In the same Jan. 9 post, Medpundit links to an illuminating Cleveland Plain Dealer piece (Harlan Spector, “Fleeing the malpractice crisis”, Jan. 4) about a neurologist who lost his malpractice insurance and moved out of Ohio after he was hit with six claims. Six claims sounds like a lot, and we keep hearing that “problem doctors” account for a large share of the malpractice problem; but how weak were the six claims? Well, four of the six were dismissed before he had to meet with a lawyer; in a fifth, which is pending, the plaintiff has no lawyer of record. And the sixth? That resulted in a defense verdict, and was called “frivolous” by the presiding judge, who however also said: “They paid these experts who sign affidavits, and I can’t throw the case out.” “I feel like I’m being shot at all the time,” said the defendant, Dr. Bruce Morgenstern, who moved to less litigious Colorado.

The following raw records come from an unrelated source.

/-- A completed job that waits for its downbeat (R297): the schedule to come, the reason of every stream evaluated with
its owner, failing egress index and CRITICAL, and the streams withdrawn. -/
structure JobDone where
  job : Job
  sched : Sched
  verdicts : List (Nat × Nat × Nat × Nat × Bool)
  withdrawn : List Nat
  /-- Its downbeat as CT48. -/
  beat : Nat
  deriving DecidableEq, Repr

/-- The result memory of a stream (R291). -/
structure StreamRes where
  owner : Nat
  crit : Bool
  reason : Nat
  failEg : Nat
  eg : List EgRes
  pending : Bool
  deriving DecidableEq, Repr

/-- Carillon beside its registers (R278–R303). -/
structure Car where
  sched : Sched
  /-- Active gate lists by port; a port not listed has none. -/
  lists : Tab (List GlChange)
  queue : List Job
  running : Option Job
  waiting : Option JobDone
  batch : List JobItem
  results : Tab StreamRes
  /-- The chart's preparation job is at work and the queue is held (R300). -/
  held : Bool
  /-- Schedule that the chart's job gave, applied at the chart's downbeat. -/
  chartDone : Option JobDone
  /-- Downbeat of the last job applied, as CT48. -/
  lastBeat : Nat
  deriving DecidableEq, Repr

/-- What judged frames before a downbeat: the chart, its epoch, the critical streams and the schedule, and the placement clock at
the downbeat that ended it (R58, R243). -/
structure Era where
  img : Mem
  epoch : Nat
  crit : List Nat
  sched : Sched
  upto : Nat
  deriving DecidableEq, Repr

/-! ## Replication and supervision -/

/-- A FRER recovery entry beside its registers: history bits, bit 0 the newest (R317). -/
structure RecSt where
  history : Nat
  /-- Frames passed so far. -/
  passes : Nat
  /-- Placement clock at the last passed frame, while the reset timer runs (R318). -/
  timer : Option Nat
  deriving DecidableEq, Repr

/-- One direction of one heartbeat path (R324, R325). -/
structure BeatSt where
  lastNum : Nat
  /-- A good beat came in the running slot. -/
  good : Bool
  /-- The previous slot was missed, or no good beat was ever seen. -/
  missedPrev : Bool
  missRun : Nat
  goodRun : Nat
  degraded : Bool
  deriving DecidableEq, Repr

/-- A plane command of RED_CTL in progress (R328). -/
inductive RedBusy where
  | isolate (pl : Plane)
  | test (pl : Plane)
  | rebuild (pl : Plane)
  | resync (pl : Plane)
  deriving DecidableEq, Repr

/-! ## Legacy channels -/

/-- An entry of a CAN transmit buffer (R345): the message, its class, TB0 ingress time in ns, and whether it is on the
bus. -/
structure CanTx where
  msg : CanMsg
  tc : Nat
  time : Nat
  onBus : Bool
  /-- A Chime of this cluster, outside the 32 entries (R381). -/
  chime : Option Nat
  /-- The frame the message came from, which the egress capture point sees when its transmission ends; none for a Chime and for a
  message unpacked from an AVTPDU (R195). -/
  frame : Option Frame
  /-- TB times at the SOF that the device drove last (R343). -/
  sof : List TbTime
  deriving DecidableEq, Repr

/-- A frame being unpacked: its frame, what was moved so far, and the ACF bytes left (R362). -/
structure Unpack where
  frame : Frame
  rest : List Byte
  deriving DecidableEq, Repr

/-- A CAN channel beside its registers. -/
structure CanSt where
  txbuf : List CanTx
  /-- TEC, which passes 255 at bus-off, and REC (R342). -/
  tecN : Nat
  recN : Nat
  /-- The recovery sequence of bus-off runs. -/
  recovering : Bool
  /-- Waiting for 11 recessive bits after ADMIN_DOWN or at start (R339). -/
  joining : Bool
  /-- A Chime that fell due while the one before it is on the bus: it takes the Chime entry when that one is off (R381). -/
  chimeDue : Option CanTx
  unpack : Option Unpack
  /-- ACF messages of the open batch, their number, and the ingress times. -/
  batch : List Byte
  batchN : Nat
  acfSeq : Nat
  deriving DecidableEq, Repr

/-- A LIN channel beside its registers. -/
structure LinSt where
  /-- Table and run state that take effect at the end of the slot (R350). -/
  sel : Option Nat
  run : Option Bool
  /-- ID of the header whose response is awaited. -/
  await : Option Nat
  /-- ID of the published header whose response the device has still to start (R353). -/
  due : Option Nat
  /-- ID and bytes of the response the device is sending, its checksum last (R353). -/
  sending : Option (Nat × List Byte)
  /-- The response last overwritten: its ID, its bytes, and the placement clock of the write (R353). -/
  old : Option (Nat × List Byte × Nat)
  unpack : Option Unpack
  batch : List Byte
  batchN : Nat
  acfSeq : Nat
  /-- TB times of the last break field (R343). -/
  breakTs : List TbTime
  /-- Placement clock at that break field. -/
  breakAt : Nat
  /-- Restart of the schedule 100 ms after a wake pulse is due (R374). -/
  restart : Bool
  /-- The 1 ms wake pulse is driven on the bus (R374). -/
  pulse : Bool
  /-- A go-to-sleep frame is due at the end of the slot in progress (R374). -/
  sleepCmd : Bool
  deriving DecidableEq, Repr

/-! ## Tenants -/

/-- How far a tenant command has come (R494, R497). -/
inductive CmdSt where
  | fetched
  /-- In a unit: a Carillon job or a cipher operation by OP_ID. -/
  | inCarillon
  | inCipher (op : Nat)
  /-- Ended: status and completion bytes 4 to 15. -/
  | ended (status : Nat) (data : List Byte)
  deriving DecidableEq, Repr

/-- A tenant command in flight. -/
structure TenCmd where
  entry : List Byte
  id : Nat
  st : CmdSt
  deriving DecidableEq, Repr

/-- A tenant beside its registers (R482–R501). -/
structure Tenant where
  cmds : List TenCmd
  /-- Timestamp reports waiting for the completion ring. -/
  reports : List TxReport
  /-- PHASE of the pass in progress. -/
  phase : Bool
  /-- Device numbers of the granted capture rules, ascending. -/
  capRules : List Nat
  /-- The capture ring: address, bytes, RING mode (R495). -/
  capRing : Option (Nat × Nat × Bool)
  /-- Clusters whose request the tenant holds. -/
  nm : List Nat
  /-- The wake of this DOZE period was signalled (R501). -/
  woken : Bool
  /-- Events since the last message, by vector. -/
  events : Tab Nat
  /-- Vectors with a pending completion or report event. -/
  cplEv : List Nat
  /-- Vectors with their PBA bit set, and vectors that the host has unmasked. -/
  pba : List Nat
  unmasked : List Nat
  /-- Reclaimed: nothing more is written to the host (R489). -/
  quiet : Bool
  /-- The withdrawal job of the detach sequence is still to take effect. -/
  withdrawing : Bool
  /-- In-band completion entries ready to send. -/
  inband : List (List Byte)
  /-- Placement clock at the latest restart of the liveness deadline (R487). -/
  live : Nat
  /-- Placement clock at RESUME, when the moderation timers restarted, and at the last message of a vector (R500). -/
  modBase : Option Nat
  modAt : Tab Nat
  deriving DecidableEq, Repr

/-- A message the device sent to a tenant: an MSI-X message by vector, a PME, an in-band wake notice (R500, R501). -/
inductive HostMsg where
  | msix (tn v : Nat)
  | pme (tn : Nat)
  deriving DecidableEq, Repr

/-! ## Network sleep and power -/

/-- A wake event (R376, R391): SOURCE, INDEX, CLUSTER, matching pattern, AO counter at the event. -/
structure WakeEv where
  src : Nat
  idx : Nat
  cluster : Nat
  pat : Nat
  time : Nat
  deriving DecidableEq, Repr

/-- A wake record (R391). -/
structure WakeRec where
  src : Nat
  idx : Nat
  cluster : Nat
  flags : Nat
  detect : Nat
  knell : Nat
  deriving DecidableEq, Repr

/-- An NM cluster beside its registers (R371–R381). -/
structure NmSt where
  /-- AO counter at the latest Knell. -/
  knell : Nat
  /-- AO counter at the latest restart of the NM timer. -/
  timerAt : Nat
  /-- The wake event latched around a Knell (R378). -/
  latched : Option WakeEv
  /-- SETTLE_US runs (R374). -/
  settling : Bool
  /-- The device itself caused the present REPEAT phase (R381). -/
  own : Bool
  /-- The Knell has driven PHY_GPIO low (R375). -/
  gpioLow : Bool
  deriving DecidableEq, Repr

/-- Reset, boot and device sleep (R508–R520). -/
structure PwrSt where
  /-- A reset source is active or has just ended; the boot sequence waits for its release. -/
  inReset : Bool
  /-- The boot step in progress, 0 for none (R517). -/
  boot : Nat
  /-- The boot has failed, or holds in BOOT (R519, R520). -/
  halted : Bool
  /-- Sleep entry: 0 awake, 2 to 5 the step in progress, 6 asleep (R508). -/
  sleep : Nat
  /-- The sleep state is SLEEP-D. -/
  sleepD : Bool
  /-- The step of the exit from SLEEP-R in progress, 0 for none (R510). -/
  exit : Nat
  /-- Wake events latched in D0 during sleep entry or sleep, oldest first (R25). -/
  wakes : List WakeEv
  /-- PWR_HOSTBOOT_GO was written: the boot from host memory may go on (R519). -/
  hostGo : Bool
  /-- The boot directory that step 5 read (R516). -/
  dir : List Byte
  /-- Plane B is still to join after the boot (R517). -/
  joinB : Bool
  deriving DecidableEq, Repr

/-! ## Keys, the ledger and the cipher pool -/

/-- A key with what its attribute record says of it (R412). -/
structure KeyHalf where
  alg : Nat
  usage : Nat
  /-- Parent slot, 0xFFFF for a root, and the parent's generation when the key was made (R413). -/
  parent : Nat
  parentGen : Nat
  origin : Nat
  exprt : Bool
  depth : Nat
  /-- Secret key bytes, empty for a public key. -/
  key : List Byte
  /-- X ‖ Y of an ECC key. -/
  pub : List Byte
  deriving DecidableEq, Repr

/-- A slot of Belfry (R412, R413, R418). -/
structure SlotSt where
  cur : Option KeyHalf
  pend : Option KeyHalf
  checked : Bool
  gen : Nat
  version : Nat
  owner : Nat
  deriving DecidableEq, Repr

/-- A slot committed or invalidated in the present clock: how it stood before, and whether it was invalidated (R419). -/
structure SlotEdge where
  slot : Nat
  before : SlotSt
  killed : Bool
  deriving DecidableEq, Repr

/-- Belfry beside its registers. -/
structure Blf where
  slots : Tab SlotSt
  /-- Steps the reclaimer has made; it stands at that number modulo 1 024. -/
  steps : Nat
  /-- An INVALIDATE that waits for the reclaimer: slot, and the tenant that asked or none for firmware (R414). -/
  waiting : Option (Nat × Option Nat)
  /-- Of a slot invalidated before, its descendants of that time that the reclaimer has not passed since (R414). -/
  below : Tab (List Nat)
  /-- Commits and invalidations of the present clock, newest first (R419). -/
  edges : List SlotEdge
  /-- The staged envelope, and what it will make of its slot (R421). -/
  staged : Option (List Byte × SlotSt)
  /-- The fused epoch, 1 as delivered (R516); it survives every reset. -/
  epoch : Nat
  /-- The privileged slots as the record in the boot source holds them (R417, R422). -/
  flash : Tab SlotSt
  deriving DecidableEq, Repr

/-- A metering record in the ledger's FIFO: ingress port and bytes (R427). -/
structure LdgRec where
  port : Nat
  bytes : List Byte
  deriving DecidableEq, Repr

Mavericks eroding settlement tobacco share

More trouble (besides the trouble described yesterday) for states financially dependent on the spoils of the great 1998 tobacco robbery: the market share of companies that signed the agreement is eroding at a surprisingly rapid clip, despite the passage of harsh state laws aimed at protecting the loot by discouraging the rise of new, small or foreign cigarette companies. “In four years, the market share of the small cigarette companies has multiplied more than tenfold, from 0.5 percent of cigarettes sold in the United States in 1998 to 6.5 percent in 2002, according to the National Association of Attorneys General. The group said the numbers for 2003 will be more startling.” (“Small Cigarette Companies Whittle Away At Big Tobacco’s Sales”, AP/WRAL, Jan. 5) (via Vice Squad)(& see Jan. 23)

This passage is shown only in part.